A company is composed of a group of humans, and the interviewer is a human who participates in that group: The interviewer has a role and responsibilities that come with it.

The interviewer understands the company's policies and processes that result in a candidate acquiring a job. Sometimes, an interviewer even has the decision-making power to approve or deny a candidate.

I need a job to live. You need a job to live. We all need money to purchase food. Despite this, interviewers still ask stupid questions like "Why do you want this job?"

Ok. That's not a stupid question in many contexts. But let's be honest here... Interviewers around the globe are asking stupid f*cking questions!

The interviewer engages in this behavior to cope with their actions and avoid the guilt that comes with the fact that their decisions affect people's lives. If I don't get this job, I will starve. Your life continues to be great.
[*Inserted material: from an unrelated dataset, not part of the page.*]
-- ==== Sys2Proof/Syntax.lean ====
section
/-! DEFINITION. The commands of the device: one constructor per row of the table of operations and events. -/
namespace Sys2Proof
An issue arises when the interviewer cedes responsibility for their actions. On the one hand, it isn't the interviewer's fault for having a job that receives many applications. However, it is the interviewer's fault for using trivia and silly questions as a means of selection.

Just as you are allowed to justify your means of selection, other people are allowed to disagree with the "dance" your interview requires. That's really all it is: A bunch of begging for a chance to earn food.
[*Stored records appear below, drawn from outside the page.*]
/-- Where control is after an instruction: at the instruction again while repetitions remain (R85).
DESIGN CHOICE (log entry 78): so too where a frame that a handler rewrote gives REP ≥ 2 to an instruction that R84 does not let
repeat; its branch target is then not taken until one repetition remains. -/
def pcAfter (st : Stall) (i : Inst) (r : Res) : Nat :=
  if 2 ≤ st.cpu.rep then st.cpu.pc.toNat else r.pc.getD ((st.cpu.pc.toNat + i.len) % 2 ^ 22)

/-- The writes of an instruction with last tick `w`, after the agent effects below it; its reads set A (R17, R25, R58, R81, R372). -/
def written (st : Stall) (r : Res) (w : Nat) : Stall :=
  let sh : Shadow := { bytes := [], a0 := r.a0.map fun _ => st.cpu.a0, a1 := r.a1.map fun _ => st.cpu.a1 }
  let st := r.env.accs.foldl (fun x p => x.accessed p.1 p.2) st
  procWrites (flushBelow ({ st with shadow := sh }.clearRead r.env.reads) w) w (allWrites r)

/-- RETI clears the INSV bit of the line whose entry it ends (R99). -/
def endService (st : Stall) (vec : Option Nat) : Stall :=
  match vec with
  | some v =>
    if 4 ≤ v ∧ v ≤ 11 then
      { st with mem := Memory.set st.mem aINSV (Memory.get st.mem aINSV &&& BitVec.ofNat 8 (255 - 2 ^ (v - 4))) }
    else st
  | none => st

/-- The processor after an instruction of stall `st` that ends at tick `t` (R58, R82, R85, R88, R89). -/
def cpuAfter (st : Stall) (i : Inst) (r : Res) (t : Nat) : Cpu :=
  { st.cpu with
    pc := BitVec.ofNat 22 (pcAfter st i r)
    a0 := (r.a0.map (BitVec.ofNat 40)).getD st.cpu.a0, a1 := (r.a1.map (BitVec.ofNat 40)).getD st.cpu.a1
    flags := BitVec.ofNat 16 r.flags, ctl := BitVec.ofNat 16 r.ctl, rc := BitVec.ofNat 16 r.rc
    rep := (match r.rep with | some k => k | none => st.cpu.rep - 1), repFirst := i.op == Op.rpt && r.rep.isSome
    lock := (match r.lock with | some n => n | none => st.cpu.lock - 1)
    shadowOff := decide (2 ≤ st.cpu.rep) || (i.op == Op.reti && r.vec.isSome), dzDue := r.dz && bitAt st.cpu.ctl.toNat 0
    lockFrom := if r.lock.isSome then t else st.cpu.lockFrom
    lockEnd := if r.lock.isSome then 0 else if st.cpu.lock = 1 then t else st.cpu.lockEnd }

/-- Everything of an instruction but the entry that SWI adds: writes, registers, TICK, idle ticks (R25, R58, R77, R78, R85). -/
def retire (st : Stall) (i : Inst) (r : Res) (cost : Nat) : Stall :=
  let t := st.tick + cost
  let st := { st with acc := addNew (0x1000 + st.cpu.pc.toNat / 2048) (addNew (0x1000 + (st.cpu.pc.toNat + (i.len - 1)) % 2 ^ 22 / 2048) st.acc) }
  let y := (endService (written st r (t - 1)) r.vec).atTick t (st.tick + 1) (cpuAfter st i r t)
  y.atTick t (st.tick + 1) { cpuAfter st i r t with idle := if idleGoesOn y r.idle t then r.idle else .none }

/-- Commit an instruction; SWI goes on with its entry from the instruction's start tick (R104). -/
def commit (st : Stall) (i : Inst) (r : Res) (cost : Nat) : Stall :=
  let y := retire st i r cost
  match r.swi with
  | some n => enter (y.atTick st.tick y.last y.cpu) st.tick (16 + n) (pcAfter st i r) 0
  | none => afterTick y

/-! ### Interrupts (R95 – R99) -/

/-- Line `l` is eligible at a boundary (R95). -/
def eligible (st : Stall) (l : Nat) : Bool :=
  bitAt (st.word aISTAT &&& st.word aIEN) l && bitAt st.cpu.ctl.toNat 2 && st.cpu.lock == 0 &&
    !((upto (l + 1)).any fun j => bitAt (st.word aINSV) j)

/-- The highest-priority eligible line. -/
def topLine (st : Stall) : Option Nat := (upto 8).find? fun l => eligible st l

/-- Set the INSV bit of a line. -/
def setInsv (st : Stall) (l : Nat) : Stall :=
  { st with mem := Memory.set st.mem aINSV (Memory.get st.mem aINSV ||| BitVec.ofNat 8 (2 ^ l)) }

/-- Write the cause of an ILLEGAL entry to ECAUSE. -/
def setEcause (st : Stall) (c : Cause) : Stall := { st with mem := Memory.set st.mem aECAUSE (BitVec.ofNat 8 (causeCode c)) }

/-- Interrupt entry for a line at the stall's boundary; the frame holds PC and the repetitions still to run (R87, R96). -/
def enterLine (st : Stall) (l : Nat) : Stall := setInsv (enter st st.tick (4 + l) st.cpu.pc.toNat st.cpu.rep) l

/-- ILLEGAL entry with its cause in ECAUSE (R87, R102, R103). -/
def enterIllegal (st : Stall) (c : Cause) : Stall := setEcause (enter st st.tick 1 st.cpu.pc.toNat st.cpu.rep) c

/-- DIVZERO entry (R68, R87, R102). -/
def enterDivZero (st : Stall) : Stall := enter st st.tick 2 st.cpu.pc.toNat st.cpu.rep

end Sys2Proof.Machine
end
It's no wonder attractive people become the most successful.

So when it comes time to name the characters involved in these experiences, people get antsy. Should you include a person's real name in a story or not?

A psychopath would argue to leave real names out of real stories: Including them only hurts your opportunities and increases the chance of the psychopath being outed.

A normal person may claim that including real names in a story isn't professional for insert reason here. That same normal person complains when unnamed politicians spend their entire careers milking their communities for millions...

This destruction continues until the politician retires, and that's when all the "news" stories come out about the politician's wrongdoings. At that point, the damage is done: What the f*ck are you going to do about it?

So does the decision to include real names always depend on what side you are on?

Let's forget about justice. When someone on the internet tells a sob story that does not include real names, I don't believe them by default. You can continue to consume your fake stories on the internet.

In any case, everything that I write about in the Interview category has only allegedly occurred.

In Other Words

I originally wrote about my interview experiences for feedback to improve my chances of securing a job. This strategy works because the internet will point out when you're wrong.

Going forward, I can't see any obvious benefit to writing about these experiences since all I need now is "experience". However, the question remains: "Why did you include my real name in your story?"

I thought about the question for a while and realized there isn't a single reason anymore.

  • It might be because you did something right.
  • It might be because you did something wrong.
  • It might be because I love you.
  • It might be because I hate you.
  • It might be because you are so ineffective that you couldn't even get me a job, and I don't expect your effectiveness to change here either.
  • It might be because you don't care about me, so I have no real reason to care enough to rewrite history for you.

but if i'm being honest, the real reason i add your name is cause i don't really give a f*ck!